» **WHAT THIS TASK INVOLVES**: Look through the entries below and extract exactly the lines from the one containing "CMAC subkeys. -/" through the one containing "length field. -/", ends included.

Extracted data entries:
----

-- ==== Sys2Proof/Machine/Crypto.lean ====
section
/-! DEFINITION. The cryptographic functions of R456 (Table 13.13), written from the public standards that the spec names:
AES (FIPS 197), CMAC, CCM, CBC and FF1 (NIST SP 800-38), the key derivation of SP 800-108, the key wrap of RFC 3394,
SHA-256 (FIPS 180-4) and ECDSA verification on P-256 (FIPS 186-4). PRESUMED, log entry 19. -/

namespace Sys2Proof.Machine

/-! ### Bytes -/

/-- Bytes XORed one by one. -/
def xorB (a b : List Nat) : List Nat := List.zipWith (fun x y => x ^^^ y) a b

/-- A number in `n` bytes, most significant first. -/
def natBytes (n v : Nat) : List Nat := (List.range n).map (fun i => v / 256 ^ (n - 1 - i) % 256)

/-- The number that bytes hold, most significant first. -/
def bytesNat (l : List Nat) : Nat := l.foldl (fun a b => a * 256 + b) 0

/-! ### AES. A block is a number of 128 bits, its 16 bytes in column order, the first byte most significant. -/

/-- The S-box of FIPS 197, sixteen bytes in a row. -/
def sboxRows : List Nat :=
  [0x637C777BF26B6FC53001672BFED7AB76, 0xCA82C97DFA5947F0ADD4A2AF9CA472C0, 0xB7FD9326363FF7CC34A5E5F171D83115,
   0x04C723C31896059A071280E2EB27B275, 0x09832C1A1B6E5AA0523BD6B329E32F84, 0x53D100ED20FCB15B6ACBBE394A4C58CF,
   0xD0EFAAFB434D338545F9027F503C9FA8, 0x51A3408F929D38F5BCB6DA2110FFF3D2, 0xCD0C13EC5F974417C4A77E3D645D1973,
   0x60814FDC222A908846EEB814DE5E0BDB, 0xE0323A0A4906245CC2D3AC629195E479, 0xE7C8376D8DD54EA96C56F4EA657AAE08,
   0xBA78252E1CA6B4C6E8DD741F4BBD8B8A, 0x703EB5664803F60E613557B986C11D9E, 0xE1F8981169D98E949B1E87E9CE5528DF,
   0x8CA1890DBFE6426841992D0FB054BB16]

/-- The inverse S-box. -/
def invSboxRows : List Nat :=
  [0x52096AD53036A538BF40A39E81F3D7FB, 0x7CE339829B2FFF87348E4344C4DEE9CB, 0x547B9432A6C2233DEE4C950B42FAC34E,
   0x082EA16628D924B2765BA2496D8BD125, 0x72F8F66486689816D4A45CCC5D65B692, 0x6C704850FDEDB9DA5E154657A78D9D84,
   0x90D8AB008CBCD30AF7E45805B8B34506, 0xD02C1E8FCA3F0F02C1AFBD0301138A6B, 0x3A9111414F67DCEA97F2CFCEF0B4E673,
   0x96AC7422E7AD3585E2F937E81C75DF6E, 0x47F11A711D29C5896FB7620EAA18BE1B, 0xFC563E4BC6D279209ADBC0FE78CD5AF4,
   0x1FDDA8338807C731B11210592780EC5F, 0x60517FA919B54A0D2DE57A9F93C99CEF, 0xA0E03B4DAE2AF5B0C8EBBB3C83539961,
   0x172B047EBA77D626E169146355210C7D]

/-- The two tables as numbers, and a byte of one. -/
def sboxTable : Nat := sboxRows.foldl (fun a r => a * 2 ^ 128 + r) 0
def invSboxTable : Nat := invSboxRows.foldl (fun a r => a * 2 ^ 128 + r) 0
def tableByte (t b : Nat) : Nat := t / 256 ^ (255 - b) % 256

/-- Byte `i` of a block. -/
def blockByte (v i : Nat) : Nat := v / 256 ^ (15 - i) % 256

/-- The block whose byte `i` is `f i`. -/
def blockOf (f : Nat → Nat) : Nat := (List.range 16).foldl (fun a i => a * 256 + f i) 0

/-- SubBytes with a table. -/
def subBlock (t v : Nat) : Nat := blockOf (fun i => tableByte t (blockByte v i))

/-- ShiftRows (`n` = 4) and its inverse (`n` = 12). -/
def shiftBlock (n v : Nat) : Nat := blockOf (fun i => blockByte v ((i + n * (i % 4)) % 16))

/-- Each column rotated by `n` bytes. -/
def rotBlock (n v : Nat) : Nat := blockOf (fun i => blockByte v (i / 4 * 4 + (i + n) % 4))

/-- Each byte multiplied by x in GF(2^8). -/
def xtimeBlock (v : Nat) : Nat :=
  ((v &&& 0x7F7F7F7F7F7F7F7F7F7F7F7F7F7F7F7F) * 2) ^^^ ((v / 128 &&& 0x01010101010101010101010101010101) * 0x1B)

/-- MixColumns: 2, 3, 1, 1. -/
def mixBlock (v : Nat) : Nat := xtimeBlock (v ^^^ rotBlock 1 v) ^^^ rotBlock 1 v ^^^ rotBlock 2 v ^^^ rotBlock 3 v

/-- Its inverse, 14, 11, 13, 9: MixColumns of each column to which 5, 0, 4, 0 was applied. -/
def invMixBlock (v : Nat) : Nat := mixBlock (v ^^^ xtimeBlock (xtimeBlock (v ^^^ rotBlock 2 v)))

/-- SubBytes on a word of the key schedule. -/
def subWord (x : Nat) : Nat :=
  ([x / 2 ^ 24, x / 2 ^ 16 % 256, x / 2 ^ 8 % 256, x % 256]).foldl (fun a b => a * 256 + tableByte sboxTable b) 0

/-- The round constant of round `i` (from 1). -/
def rcon (i : Nat) : Nat := iter xtimeBlock (i - 1) 1

/-- The key schedule: `n` more words from word `i` on, the newest first. -/
def moreKey (nk : Nat) : Nat → Nat → List Nat → List Nat
  | 0, _, w => w
  | n + 1, i, w =>
    let t := w.headD 0
    let u := if i % nk = 0 then subWord (t % 2 ^ 24 * 256 + t / 2 ^ 24) ^^^ (rcon (i / nk) * 2 ^ 24)
      else if nk = 8 ∧ i % nk = 4 then subWord t else t
    moreKey nk n (i + 1) ((w.getD (nk - 1) 0 ^^^ u) :: w)

/-- The round keys. -/
def roundKeys (key : List Nat) : List Nat :=
  let nk := key.length / 4
  let w := (moreKey nk (4 * (nk + 7) - nk) nk ((List.range nk).map (fun i => bytesNat ((key.drop (4 * i)).take 4))).reverse).reverse
  (List.range (nk + 7)).map (fun r => ((w.drop (4 * r)).take 4).foldl (fun a x => a * 2 ^ 32 + x) 0)

/-- One block encrypted. -/
def aesEnc (key blk : List Nat) : List Nat :=
  match roundKeys key with
  | [] => blk
  | k0 :: ks =>
    let body := ks.dropLast.foldl (fun s k => mixBlock (shiftBlock 4 (subBlock sboxTable s)) ^^^ k) (bytesNat blk ^^^ k0)
    natBytes 16 (shiftBlock 4 (subBlock sboxTable body) ^^^ ks.getLastD 0)

/-- One block decrypted. -/
def aesDec (key blk : List Nat) : List Nat :=
  match (roundKeys key).reverse with
  | [] => blk
  | k0 :: ks =>
    let body := ks.dropLast.foldl (fun s k => invMixBlock (subBlock invSboxTable (shiftBlock 12 s) ^^^ k)) (bytesNat blk ^^^ k0)
    natBytes 16 (subBlock invSboxTable (shiftBlock 12 body) ^^^ ks.getLastD 0)

/-! ### Byte strings -/

/-- Zero bytes. -/
def zero8 (n : Nat) : List Nat := List.replicate n 0

/-- A byte string cut into blocks of 16. -/
def blocks16 (l : List Nat) : List (List Nat) := (List.range ((l.length + 15) / 16)).map (fun i => (l.drop (16 * i)).take 16)

/-- Filled with zero bytes to a multiple of 16. -/
def pad16 (l : List Nat) : List Nat := l ++ zero8 ((16 - l.length % 16) % 16)

/-! ### Modes -/

/-- CBC-MAC from a zero vector over whole blocks. -/
def cbcMac (key l : List Nat) : List Nat := (blocks16 l).foldl (fun x b => aesEnc key (xorB x b)) (zero8 16)

/-- Doubling in GF(2^128), for the CMAC subkeys. -/
def dbl128 (l : List Nat) : List Nat :=
  let v := bytesNat l
  natBytes 16 (if 2 ^ 127 ≤ v then ((v * 2) % 2 ^ 128) ^^^ 0x87 else v * 2)

/-- AES-CMAC, 16 bytes. -/
def cmac (key msg : List Nat) : List Nat :=
  let k1 := dbl128 (aesEnc key (zero8 16))
  let n := if msg = [] then 0 else (msg.length - 1) / 16 * 16
  let last := msg.drop n
  let tail := if last.length = 16 then xorB last k1 else xorB (pad16 (last ++ [0x80])) (dbl128 k1)
  cbcMac key (msg.take n ++ tail)

/-- The counter-mode key derivation of R431: `n` bytes from a key, a label and a context. -/
def kdf (key : List Nat) (label : List Char) (ctx : List Nat) (n : Nat) : List Nat :=
  ((List.range ((n + 15) / 16)).flatMap (fun i =>
    cmac key ([i + 1] ++ label.map Char.toNat ++ [0] ++ ctx ++ natBytes 2 (8 * n)))).take n

/-- CBC encryption of whole blocks. -/
def cbcEnc (key iv l : List Nat) : List Nat :=
  ((blocks16 l).foldl (fun (p : List Nat × List Nat) b => let c := aesEnc key (xorB p.1 b); (c, p.2 ++ c)) (iv, [])).2

/-- The CCM counter stream over a 13-byte nonce, from a counter on. -/
def ctrStream (key nonce : List Nat) (start n : Nat) : List Nat :=
  (List.range ((n + 15) / 16)).flatMap (fun i => aesEnc key ([1] ++ nonce ++ natBytes 2 (start + i)))

/-- The unencrypted 8-byte tag of CCM with a 13-byte nonce and a 2-byte length field. -/
def ccmTag (key nonce aad msg : List Nat) : List Nat :=
  let b0 := [(if aad = [] then 0 else 64) + 8 * 3 + 1] ++ nonce ++ natBytes 2 msg.length
  let a := if aad = [] then [] else pad16 (natBytes 2 aad.length ++ aad)
  (cbcMac key (b0 ++ a ++ pad16 msg)).take 8

/-- CCM encryption: the ciphertext and the tag. -/
def ccmEnc (key nonce aad msg : List Nat) : List Nat × List Nat :=
  (xorB msg (ctrStream key nonce 1 msg.length), xorB (ccmTag key nonce aad msg) (ctrStream key nonce 0 16))

/-- CCM decryption: the message, where the tag verifies. -/
def ccmDec (key nonce aad ct tag : List Nat) : Option (List Nat) :=
  let msg := xorB ct (ctrStream key nonce 1 ct.length)
  if xorB (ccmTag key nonce aad msg) (ctrStream key nonce 0 16) = tag then some msg else none

/-- RFC 3394 wrapping of 8-byte semi-blocks. -/
def wrapKey (kek pt : List Nat) : List Nat :=
  let n := pt.length / 8
  let r0 := (List.range n).map (fun i => (pt.drop (8 * i)).take 8)
  let (a, r) := (List.range (6 * n)).foldl (fun (p : List Nat × List (List Nat)) t =>
    let i := t % n
    let b := aesEnc kek (p.1 ++ p.2.getD i [])
    (natBytes 8 (bytesNat (b.take 8) ^^^ (t + 1)), p.2.set i (b.drop 8))) (List.replicate 8 0xA6, r0)
  a ++ r.flatten

/-- RFC 3394 unwrapping; none where the integrity check fails. -/
def unwrapKey (kek ct : List Nat) : Option (List Nat) :=
  let n := ct.length / 8 - 1
  let r0 := (List.range n).map (fun i => (ct.drop (8 * (i + 1))).take 8)
  let (a, r) := (List.range (6 * n)).foldl (fun (p : List Nat × List (List Nat)) k =>
    let t := 6 * n - k
    let i := (t - 1) % n
    let b := aesDec kek (natBytes 8 (bytesNat p.1 ^^^ t) ++ p.2.getD i [])
    (b.take 8, p.2.set i (b.drop 8))) (ct.take 8, r0)
  if a = List.replicate 8 0xA6 then some r.flatten else none

/-! ### FF1 over 20 decimal digits -/

/-- The number that digits hold. -/
def digitsNat (l : List Nat) : Nat := l.foldl (fun a d => a * 10 + d) 0

/-- A number in ten decimal digits. -/
def tenDigits (v : Nat) : List Nat := (List.range 10).map (fun i => v / 10 ^ (9 - i) % 10)

/-- The round value y of FF1 for 20 digits, radix 10. -/
def ff1Round (key tweak : List Nat) (i num : Nat) : Nat :=
  let t := tweak.length
  let p := [1, 2, 1, 0, 0, 10, 10, 10] ++ natBytes 4 20 ++ natBytes 4 t
  let q := tweak ++ zero8 ((160 - t - 6) % 16) ++ [i] ++ natBytes 5 num
  bytesNat ((cbcMac key (p ++ q)).take 12)

/-- FF1 decryption of 20 digits. -/
def ff1Dec (key tweak digits : List Nat) : List Nat :=
  let (a, b) := (List.range 10).foldl (fun (p : Nat × Nat) k =>
    let i := 9 - k
    let y := ff1Round key tweak i p.1 % 10 ^ 10
    ((p.2 + 10 ^ 10 - y) % 10 ^ 10, p.1)) (digitsNat (digits.take 10), digitsNat (digits.drop 10))
  tenDigits a ++ tenDigits b

/-! ### SHA-256 -/

/-- The round constants. -/
def shaK : List Nat :=
  [0x428A2F98, 0x71374491, 0xB5C0FBCF, 0xE9B5DBA5, 0x3956C25B, 0x59F111F1, 0x923F82A4, 0xAB1C5ED5,
   0xD807AA98, 0x12835B01, 0x243185BE, 0x550C7DC3, 0x72BE5D74, 0x80DEB1FE, 0x9BDC06A7, 0xC19BF174,
   0xE49B69C1, 0xEFBE4786, 0x0FC19DC6, 0x240CA1CC, 0x2DE92C6F, 0x4A7484AA, 0x5CB0A9DC, 0x76F988DA,
   0x983E5152, 0xA831C66D, 0xB00327C8, 0xBF597FC7, 0xC6E00BF3, 0xD5A79147, 0x06CA6351, 0x14292967]
  ++ [0x27B70A85, 0x2E1B2138, 0x4D2C6DFC, 0x53380D13, 0x650A7354, 0x766A0ABB, 0x81C2C92E, 0x92722C85,
   0xA2BFE8A1, 0xA81A664B, 0xC24B8B70, 0xC76C51A3, 0xD192E819, 0xD6990624, 0xF40E3585, 0x106AA070,
   0x19A4C116, 0x1E376C08, 0x2748774C, 0x34B0BCB5, 0x391C0CB3, 0x4ED8AA4A, 0x5B9CCA4F, 0x682E6FF3,
   0x748F82EE, 0x78A5636F, 0x84C87814, 0x8CC70208, 0x90BEFFFA, 0xA4506CEB, 0xBEF9A3F7, 0xC67178F2]

/-- The initial hash value. -/
def shaH : List Nat :=
  [0x6A09E667, 0xBB67AE85, 0x3C6EF372, 0xA54FF53A, 0x510E527F, 0x9B05688C, 0x1F83D9AB, 0x5BE0CD19]

/-- Rotation of a 32-bit word to the right. -/
def rotr (n x : Nat) : Nat := x / 2 ^ n + (x % 2 ^ n) * 2 ^ (32 - n)

/-- The message schedule of a 64-byte block. -/
def shaSchedule (b : List Nat) : List Nat :=
  let w0 := (List.range 16).map (fun i => bytesNat ((b.drop (4 * i)).take 4))
  (List.range 48).foldl (fun (w : List Nat) j =>
    let i := 16 + j
    let x := w.getD (i - 15) 0
    let y := w.getD (i - 2) 0
    let s0 := rotr 7 x ^^^ rotr 18 x ^^^ (x / 2 ^ 3)
    let s1 := rotr 17 y ^^^ rotr 19 y ^^^ (y / 2 ^ 10)
    w ++ [(w.getD (i - 16) 0 + s0 + w.getD (i - 7) 0 + s1) % 2 ^ 32]) w0

/-- One round on the eight working variables. -/
def shaRound (v : List Nat) (kw : Nat × Nat) : List Nat :=
  match v with
  | [a, b, c, d, e, f, g, h] =>
    let s1 := rotr 6 e ^^^ rotr 11 e ^^^ rotr 25 e
    let ch := (e &&& f) ^^^ ((2 ^ 32 - 1 - e) &&& g)
    let t1 := h + s1 + ch + kw.1 + kw.2
    let s0 := rotr 2 a ^^^ rotr 13 a ^^^ rotr 22 a
    let mj := (a &&& b) ^^^ (a &&& c) ^^^ (b &&& c)
    [(t1 + s0 + mj) % 2 ^ 32, a, b, c, (d + t1) % 2 ^ 32, e, f, g]
  | _ => v

/-- SHA-256. -/
def sha256 (msg : List Nat) : List Nat :=
  let n := msg.length
  let m := msg ++ [0x80] ++ zero8 ((119 - n % 64) % 64) ++ natBytes 8 (8 * n)
  let h := (List.range (m.length / 64)).foldl (fun (h : List Nat) i =>
    let w := shaSchedule ((m.drop (64 * i)).take 64)
    List.zipWith (fun x y => (x + y) % 2 ^ 32) h ((shaK.zip w).foldl shaRound h)) shaH
  h.flatMap (natBytes 4)

/-! ### ECDSA on P-256 -/

/-- The field prime, the group order, the coefficient b and the base point. -/
def p256 : Nat := 0xFFFFFFFF00000001000000000000000000000000FFFFFFFFFFFFFFFFFFFFFFFF
def n256 : Nat := 0xFFFFFFFF00000000FFFFFFFFFFFFFFFFBCE6FAADA7179E84F3B9CAC2FC632551
def b256 : Nat := 0x5AC635D8AA3A93E7B3EBBD55769886BC651D06B0CC53B0F63BCE3C3E27D2604B
def g256 : Nat × Nat :=
  (0x6B17D1F2E12C4247F8BCE6E563A440F277037D812DEB33A0F4A13945D898C296,
   0x4FE342E2FE1A7F9B8EE7EB4A7C0F9E162BCE33576B315ECECBB6406837BF51F5)

/-- A power modulo m, over the 256 bits of the exponent. -/
def powMod (b e m : Nat) : Nat :=
  (List.range 256).foldl (fun r i => let s := r * r % m; if bit e (255 - i) then s * b % m else s) 1

/-- The inverse modulo a prime. -/
def invMod (a m : Nat) : Nat := powMod (a % m) (m - 2) m

/-- Addition of points; none is the point at infinity. -/
def ecAdd : Option (Nat × Nat) → Option (Nat × Nat) → Option (Nat × Nat)
  | none, q => q
  | p, none => p
  | some (x1, y1), some (x2, y2) =>
    if x1 = x2 ∧ (y1 + y2) % p256 = 0 then none
    else
      let l := if x1 = x2 then (3 * x1 * x1 + (p256 - 3)) * invMod (2 * y1) p256 % p256
        else (y2 + p256 - y1) * invMod (x2 + p256 - x1) p256 % p256
      let x3 := (l * l + 2 * p256 - x1 - x2) % p256
      some (x3, (l * (x1 + p256 - x3) + p256 - y1) % p256)

/-- A multiple of a point. -/
def ecMul (k : Nat) (p : Nat × Nat) : Option (Nat × Nat) :=
  (List.range 256).foldl (fun r i => let d := ecAdd r r; if bit k (255 - i) then ecAdd d (some p) else d) none

/-- Whether a public key is a point of the curve. -/
def onCurve (q : Nat × Nat) : Bool :=
  decide (q.1 < p256 ∧ q.2 < p256) && decide (q.2 * q.2 % p256 = (q.1 * q.1 * q.1 + (p256 - 3) * q.1 + b256) % p256)

/-- ECDSA verification of r ‖ s over SHA-256 of a message, under a public key X ‖ Y. -/
def ecdsaVerify (pub msg sig : List Nat) : Bool :=
  let q := (bytesNat (pub.take 32), bytesNat (pub.drop 32))
  let r := bytesNat (sig.take 32)
  let s := bytesNat (sig.drop 32)
  if !onCurve q ∨ r = 0 ∨ n256 ≤ r ∨ s = 0 ∨ n256 ≤ s then false
  else
    let w := invMod s n256
    let z := bytesNat (sha256 msg)
    match ecAdd (ecMul (z * w % n256) g256) (ecMul (r * w % n256) q) with
    | none => false
    | some (x, _) => decide (x % n256 = r)

/-- Bytes as numbers and back. -/
def nats (l : List Byte) : List Nat := l.map BitVec.toNat
def ofNats (l : List Nat) : List Byte := l.map byte

end Sys2Proof.Machine
end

----

» **ANSWER SECTION**:
/-- Doubling in GF(2^128), for the CMAC subkeys. -/
def dbl128 (l : List Nat) : List Nat :=
  let v := bytesNat l
  natBytes 16 (if 2 ^ 127 ≤ v then ((v * 2) % 2 ^ 128) ^^^ 0x87 else v * 2)

/-- AES-CMAC, 16 bytes. -/
def cmac (key msg : List Nat) : List Nat :=
  let k1 := dbl128 (aesEnc key (zero8 16))
  let n := if msg = [] then 0 else (msg.length - 1) / 16 * 16
  let last := msg.drop n
  let tail := if last.length = 16 then xorB last k1 else xorB (pad16 (last ++ [0x80])) (dbl128 k1)
  cbcMac key (msg.take n ++ tail)

/-- The counter-mode key derivation of R431: `n` bytes from a key, a label and a context. -/
def kdf (key : List Nat) (label : List Char) (ctx : List Nat) (n : Nat) : List Nat :=
  ((List.range ((n + 15) / 16)).flatMap (fun i =>
    cmac key ([i + 1] ++ label.map Char.toNat ++ [0] ++ ctx ++ natBytes 2 (8 * n)))).take n

/-- CBC encryption of whole blocks. -/
def cbcEnc (key iv l : List Nat) : List Nat :=
  ((blocks16 l).foldl (fun (p : List Nat × List Nat) b => let c := aesEnc key (xorB p.1 b); (c, p.2 ++ c)) (iv, [])).2

/-- The CCM counter stream over a 13-byte nonce, from a counter on. -/
def ctrStream (key nonce : List Nat) (start n : Nat) : List Nat :=
  (List.range ((n + 15) / 16)).flatMap (fun i => aesEnc key ([1] ++ nonce ++ natBytes 2 (start + i)))

/-- The unencrypted 8-byte tag of CCM with a 13-byte nonce and a 2-byte length field. -/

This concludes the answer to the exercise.